Prices post sub-4% growth for third consecutive month
Balance of supply and demand is shifting toward homebuyers’ favor in markets like San Francisco, Seattle, Denver, Dallas, and Portland, Oregon
SEATTLE, Dec. 13, 2018 /PRNewswire/ — (NASDAQ: RDFN) — U.S. home-sale prices increased 3.3 percent year over year to a median of $298,800 in November, according to Redfin (www.redfin.com), the next-generation real estate brokerage. November marked the third straight month of annual home price gains under 4 percent after a 77-month-long streak of annual home price gains exceeding 4 percent.

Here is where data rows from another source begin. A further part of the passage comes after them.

-- ==== Sys2Proof/Certificates/Slice0/Obligations.lean ====
section
/-! DEFINITION. The statements about the engine, one `def Obligations.<Name> : Prop` each.  Each docstring names the
rule of spec/ the statement formalises.  `exec i s = .next t` is one command (level 1) or one entropy symbol run
alone (level 2); a fault of the engine is a next state (60_exceptions R262).  Where a statement equates the next state
with `{ s with … }` or with a named update of `s`, every field not named is unchanged: that is its frame.  R25, R26,
R78, R137, R187, R202, R211, R219, R235, R276, R280 and R302 are inferences the spec marks as its own ("derived"); the
cosine transform and the zigzag values are its general knowledge (93 G1, G2).  A memory element "becomes unspecified"
as log 5 represents it. -/

section
open Sys2Proof Sys2Proof.Machine

/-! ## Encodings -/

/-- No operand is lost by the encodings of 30_encoding R100 to R104, R109, R111, R112. -/
def Obligations.DecodeEncode : Prop :=
  ∀ i : Instr, i.wellFormed = true → decode (encode i) = .ok i

/-- Each command word and each symbol byte of a class has one meaning, and that meaning has no other word. -/
def Obligations.EncodeDecode : Prop :=
  ∀ (e : Encoded) (i : Instr), decode e = .ok i → i.wellFormed = true ∧ encode i = e

/-- 30_encoding R104, R105: a word selects the row whose match, mask and operand constraint it meets; no word meets two; a
32-bit value is illegal exactly where its upper half is not zero or its lower half selects no row. -/
def Obligations.OpcodeTable : Prop :=
  (∀ w : BitVec 16, (decodeWord w).toOption = (opcodeRows.find? (·.selects w)).map (·.instr w) ∧
    (opcodeRows.filter (·.selects w)).length ≤ 1) ∧
  ∀ w : Word, (∃ e, decodeCmd w = .error e) ↔
    ¬ (w.toNat < 65536 ∧ ∃ r ∈ opcodeRows, r.selects (w.setWidth 16) = true)

/-- 30_encoding R109 and R112 by the value of the byte and of its nibbles. -/
def Obligations.SymbolMaps : Prop :=
  ∀ b : Byte,
    decodeSymbolByte .dc b = (if b.toNat ≤ 11 then .dccat b else .dcbad b) ∧
    decodeSymbolByte .ac b =
      (if b.toNat = 0x00 then .eob
       else if b.toNat = 0xF0 then .zrl
       else if b.toNat % 16 = 0 then .zrun (BitVec.ofNat 4 (b.toNat / 16))
       else if b.toNat % 16 ≤ 10 then .accoef (BitVec.ofNat 4 (b.toNat / 16)) (BitVec.ofNat 4 (b.toNat % 16))
       else .acbad (BitVec.ofNat 4 (b.toNat / 16)) (BitVec.ofNat 4 (b.toNat % 16)))

/-- Words of 30_encoding R116, written out from the fields of R100 to R103, and bytes of R109 and R112. -/
def Obligations.SampleWords : Prop :=
  decodeCmd 0b0000000000000000_00000000_00000000#32 = .ok .nop ∧
  decodeCmd 0b0000000000000000_00010000_00010001#32 = .ok (.rdbits 16) ∧
  decodeCmd 0b0000000000000000_00000110_00100000#32 = .ok (.htbuild .ac 2) ∧
  decodeCmd 0b0000000000000000_00000001_00100001#32 = .ok (.decsym .dc 1) ∧
  decodeCmd 0b0000000000000000_00000010_00100100#32 = .ok (.decblk 2) ∧
  decodeCmd 0b0000000000000000_00000000_00110001#32 = .ok .idct ∧
  decodeCmd 0b0000000000000000_00000000_11111111#32 = .ok .reset ∧
  decodeCmd 0b0000000000000000_00000011_00100010#32 = .error .component3 ∧
  decodeCmd 0b0000000000000000_00010001_00010001#32 = .error .countAbove16 ∧
  decodeCmd 0b0000000000000001_00000000_00000000#32 = .error .highBits ∧
  decodeSymbolByte .dc 0b00001011#8 = .dccat 11 ∧ decodeSymbolByte .dc 0b00001100#8 = .dcbad 12 ∧
  decodeSymbolByte .ac 0b11110000#8 = .zrl ∧ decodeSymbolByte .ac 0b00010010#8 = .accoef 1 2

“The tide has turned,” said Redfin Chief Economist Daryl Fairweather. “Sellers are now competing for buyers, but they haven’t all realized it yet. Sellers who have adjusted their price expectations downward are still finding plenty of willing buyers. Sellers holding out for high prices are contributing to declining home sales and growing inventories. We see few signs that buyers are likely to reward their patience.”
The number of completed home sales fell faster than it has in over two years, down 8.3 percent from November 2017. Home sales declined in 65 of the 74 largest metro areas that Redfin tracks.
The only metro areas that saw more than a 5 percent year-over-year increase in sales in November were New Orleans(+9.4%), Tampa (+7.2%), Long Island (+7.1%), and Orlando (+6.5%).
Mortgage rates, which were a full point higher in November 2018 (4.9%) than the 2012-2017 average (3.9%), may be putting a damper on sales.
As home sales continue to decline, the number of homes on the market is on the rise, shifting the balance of supply and demand back toward buyers’ favor. The number of homes for sale in November was up 4.9 percent from a year earlier. This was the highest level of inventory growth since June 2015, and the eighth straight month that the year-over-year figure increased. However, the national figure masks a wide variation among individual metro areas, with inventory skyrocketing in places like San Jose (+123.2%), Seattle (+96.5%) and Oakland (+60.3%) but still falling fast in other areas such as Philadelphia (-24.0%), Camden (-19.8%) and New Orleans (-19.1%). The number of homes newly listed in November rose 0.3 percent year over year.
Across Redfin metros, the typical home that sold in November went under contract in a median of 44 days, two days faster than last year. Earlier this year the fastest markets saw homes go under contract in less than 10 days, but spring’s fastest markets are slowing down the most this fall. This November, 19 percent of homes sold above the list price, down from 22.2 percent last November. Meanwhile the share of homes with a price drop declined slightly from an all-time high of 31.2 percent in October to 24.6 percent in November. Nationwide, the number of homes newly listed in November rose 0.3 percent year over year.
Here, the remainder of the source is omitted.